The records >>
/-- TCV_Q_LO_READ (R366). -/
def execTcvQLoRead (s : State) : Out :=
  if !alive s then .next s
  else if !sinceReady s then .next (rpData s 0)
  else match s.tcv.queue with
  | e :: rest =>
    .next (rpData { s with tcv := { s.tcv with
      queue := rest, qHi := word [(e.stamp / 1024, 0, 31), (b2n e.xchk, 31, 1)] } }
      (word [(twos 24 e.r, 0, 24), (e.ch, 24, 5), (b2n e.modB, 29, 1), (b2n e.spec, 30, 1), (1, 31, 1)]))
  | [] => .next (rpData s 0)

/-! ## Loss and the calibration window (R310, R370, R371) -/

/-- The converter is taken as stopped (R371, R49). -/
def tcvLost (s : State) : State :=
  assertCond { s with tcv := if s.tcv.lost then s.tcv else { s.tcv with lost := true }.seen 5 } 0x48 0 .degrade
/-- No result since an instant for n ns or more. -/
def lateBy (s : State) (a : Option Nat) (n : Nat) : Bool := match a with
  | some x => x + n ≤ now s
  | none => false
/-- TCV_STOPPED (R371): no result of A for 2 ms or of B for 6 ms, outside self-calibration. -/
def execTcvStopped (s : State) : Out :=
  let t := s.tcv
  if running s && t.run && !calRuns s && (lateBy s t.aAt 2000000 || lateBy s t.bAt 6000000) then
    .next (tcvLost { s with tcv := { t with pmGap := true } })
  else .next s

/-- Measured mean power of the window in W, exact (R354, R370). -/
def pmMeas (s : State) : Rat :=
  let t := s.tcv
  let d := 33554432 * t.cfg.iinGain * t.cfg.vinDiv * t.pmCnt
  if d = 0 then Config.divByZero 370 t.pmSum else ((t.pmSum * 15625 : Int) : Rat) / d
/-- Mean of an energy sum over n windows of 10 µs, in W. -/
def meanW (e n : Nat) : Rat := if n = 0 then Config.divByZero 3701 e else (e : Rat) / (n * 655360000 : Nat)
/-- Window outcome (R370): 0 NONE, 1 MEASUREMENT, 2 ESTIMATE; and whether the window means disagree without a slot. -/
def winOutcome (s : State) : Nat × Bool :=
  let t := s.tcv
  let dis := t.winSlots = 0 && 0 < t.pmCnt &&
    !agree t.cfg.xtol (pmMeas s).floor.toNat (meanW s.caps.peSum s.caps.prCnt).floor.toNat
  let est := t.winEst || (dis && !refOk s)
  let none_ := t.pmGap || t.pmCnt = 0 || t.owstat.getLsbD 0 || (resD s 0).at_ + 20000000 < now s || (s.caps.uncal && est)
  (if none_ then 0 else if est then 2 else 1, dis)
/-- k of R310 for an outcome; none for NONE. ESTIMATE keeps KCAL. -/
def kOf (s : State) (out : Nat) : Option Int :=
  if out = 0 then none
  else if out = 2 then some s.caps.kcal
  else
    let pr := meanW s.caps.prSum s.caps.prCnt
    some (if pr = 0 then Config.divByZero 310 s.tcv.pmSum else roundRat (16384 * pmMeas s / pr))
/-- The sums of a window begin anew. -/
def restartWindow (s : State) : State :=
  { s with
    tcv := { s.tcv with
      pmSum := 0, pmCnt := 0, winEst := false, winSlots := 0, pmGap := s.tcv.calAt.isSome || lateBy s s.tcv.aAt 2000000 }
    caps := { s.caps with prSum := 0, peSum := 0, prCnt := 0 } }
/-- The window's PM and sums leave for TCV_PM, and the next window begins. -/
def windowRegs (s : State) (out : Nat) : State :=
  let pm := if out = 1 then (pmMeas s).floor.toNat else if out = 2 then (meanW s.caps.peSum s.caps.prCnt).floor.toNat else 0
  restartWindow { s with tcv := { s.tcv with
    pmOut := out, pm, pmVin := vinOf s.tcv.cfg (resD s 0).r, estRow := if out = 2 then s.tcv.estRow + 1 else 0 } }
/-- An accepted k (R310, R371). -/
def acceptCal (s : State) (out k : Nat) : State :=
  let s1 := { s with caps := { s.caps with kcalNext := some k, rejects := 0 } }
  if out = 1 then deassertCond { s1 with tcv := { s1.tcv with lost := false } } 0x48 0 else s1
/-- A rejected k (R310): three in a row are a loss. -/
def rejectCal (s : State) : State :=
  let s1 := note { s with caps := { s.caps with
    rejects := s.caps.rejects + 1, calReject := satInc 255 s.caps.calReject }.seen 7 } 0x38 0
  if 3 ≤ s1.caps.rejects then calLoss s1 else s1
/-- CALIBRATION_WINDOW (R310, R370, R371): the end of a 100 ms window, decided by pair 1 since READY. With pair 1 stopped the window ends
undecided (assumption 102). -/
def execCalibrationWindow (s : State) : Out :=
  if !running s || !sinceReady s || now s % 100000000 ≠ 0 then .next s
  else if !s.cores.run1 then .next (restartWindow s) else
  let (out, dis) := winOutcome s
  let k := kOf s out
  let c := s.caps
  let s0 := { s with cores := { s.cores with undo := { s.cores.undo with cal := some (c.kcal, c.uncal, c.rejects, c.calAt, c.calAcc) } } }
  let s1 := windowRegs (if dis then note s0 0x49 1 else s0) out
  let s2 := match k with
    | none => s1
    | some k => if 0x3800 ≤ k && k ≤ 0x4800 then acceptCal s1 out k.toNat else rejectCal s1
  .next (if 3 ≤ s2.tcv.estRow then tcvLost s2 else s2)

end Sys2Proof.Machine
end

Problem details >> Please print out every record exactly as it is written.

Response to the exercise >>
/-- TCV_Q_LO_READ (R366). -/
def execTcvQLoRead (s : State) : Out :=
  if !alive s then .next s
  else if !sinceReady s then .next (rpData s 0)
  else match s.tcv.queue with
  | e :: rest =>
    .next (rpData { s with tcv := { s.tcv with
      queue := rest, qHi := word [(e.stamp / 1024, 0, 31), (b2n e.xchk, 31, 1)] } }
      (word [(twos 24 e.r, 0, 24), (e.ch, 24, 5), (b2n e.modB, 29, 1), (b2n e.spec, 30, 1), (1, 31, 1)]))
  | [] => .next (rpData s 0)

/-! ## Loss and the calibration window (R310, R370, R371) -/

/-- The converter is taken as stopped (R371, R49). -/
def tcvLost (s : State) : State :=
  assertCond { s with tcv := if s.tcv.lost then s.tcv else { s.tcv with lost := true }.seen 5 } 0x48 0 .degrade
/-- No result since an instant for n ns or more. -/
def lateBy (s : State) (a : Option Nat) (n : Nat) : Bool := match a with
  | some x => x + n ≤ now s
  | none => false
/-- TCV_STOPPED (R371): no result of A for 2 ms or of B for 6 ms, outside self-calibration. -/
def execTcvStopped (s : State) : Out :=
  let t := s.tcv
  if running s && t.run && !calRuns s && (lateBy s t.aAt 2000000 || lateBy s t.bAt 6000000) then
    .next (tcvLost { s with tcv := { t with pmGap := true } })
  else .next s

/-- Measured mean power of the window in W, exact (R354, R370). -/
def pmMeas (s : State) : Rat :=
  let t := s.tcv
  let d := 33554432 * t.cfg.iinGain * t.cfg.vinDiv * t.pmCnt
  if d = 0 then Config.divByZero 370 t.pmSum else ((t.pmSum * 15625 : Int) : Rat) / d
/-- Mean of an energy sum over n windows of 10 µs, in W. -/
def meanW (e n : Nat) : Rat := if n = 0 then Config.divByZero 3701 e else (e : Rat) / (n * 655360000 : Nat)
/-- Window outcome (R370): 0 NONE, 1 MEASUREMENT, 2 ESTIMATE; and whether the window means disagree without a slot. -/
def winOutcome (s : State) : Nat × Bool :=
  let t := s.tcv
  let dis := t.winSlots = 0 && 0 < t.pmCnt &&
    !agree t.cfg.xtol (pmMeas s).floor.toNat (meanW s.caps.peSum s.caps.prCnt).floor.toNat
  let est := t.winEst || (dis && !refOk s)
  let none_ := t.pmGap || t.pmCnt = 0 || t.owstat.getLsbD 0 || (resD s 0).at_ + 20000000 < now s || (s.caps.uncal && est)
  (if none_ then 0 else if est then 2 else 1, dis)
/-- k of R310 for an outcome; none for NONE. ESTIMATE keeps KCAL. -/
def kOf (s : State) (out : Nat) : Option Int :=
  if out = 0 then none
  else if out = 2 then some s.caps.kcal
  else
    let pr := meanW s.caps.prSum s.caps.prCnt
    some (if pr = 0 then Config.divByZero 310 s.tcv.pmSum else roundRat (16384 * pmMeas s / pr))
/-- The sums of a window begin anew. -/
def restartWindow (s : State) : State :=
  { s with
    tcv := { s.tcv with
      pmSum := 0, pmCnt := 0, winEst := false, winSlots := 0, pmGap := s.tcv.calAt.isSome || lateBy s s.tcv.aAt 2000000 }
    caps := { s.caps with prSum := 0, peSum := 0, prCnt := 0 } }
/-- The window's PM and sums leave for TCV_PM, and the next window begins. -/
def windowRegs (s : State) (out : Nat) : State :=
  let pm := if out = 1 then (pmMeas s).floor.toNat else if out = 2 then (meanW s.caps.peSum s.caps.prCnt).floor.toNat else 0
  restartWindow { s with tcv := { s.tcv with
    pmOut := out, pm, pmVin := vinOf s.tcv.cfg (resD s 0).r, estRow := if out = 2 then s.tcv.estRow + 1 else 0 } }
/-- An accepted k (R310, R371). -/
def acceptCal (s : State) (out k : Nat) : State :=
  let s1 := { s with caps := { s.caps with kcalNext := some k, rejects := 0 } }
  if out = 1 then deassertCond { s1 with tcv := { s1.tcv with lost := false } } 0x48 0 else s1
/-- A rejected k (R310): three in a row are a loss. -/
def rejectCal (s : State) : State :=
  let s1 := note { s with caps := { s.caps with
    rejects := s.caps.rejects + 1, calReject := satInc 255 s.caps.calReject }.seen 7 } 0x38 0
  if 3 ≤ s1.caps.rejects then calLoss s1 else s1
/-- CALIBRATION_WINDOW (R310, R370, R371): the end of a 100 ms window, decided by pair 1 since READY. With pair 1 stopped the window ends
undecided (assumption 102). -/
def execCalibrationWindow (s : State) : Out :=
  if !running s || !sinceReady s || now s % 100000000 ≠ 0 then .next s
  else if !s.cores.run1 then .next (restartWindow s) else
  let (out, dis) := winOutcome s
  let k := kOf s out
  let c := s.caps
  let s0 := { s with cores := { s.cores with undo := { s.cores.undo with cal := some (c.kcal, c.uncal, c.rejects, c.calAt, c.calAcc) } } }
  let s1 := windowRegs (if dis then note s0 0x49 1 else s0) out
  let s2 := match k with
    | none => s1
    | some k => if 0x3800 ≤ k && k ≤ 0x4800 then acceptCal s1 out k.toNat else rejectCal s1
  .next (if 3 ≤ s2.tcv.estRow then tcvLost s2 else s2)

end Sys2Proof.Machine
end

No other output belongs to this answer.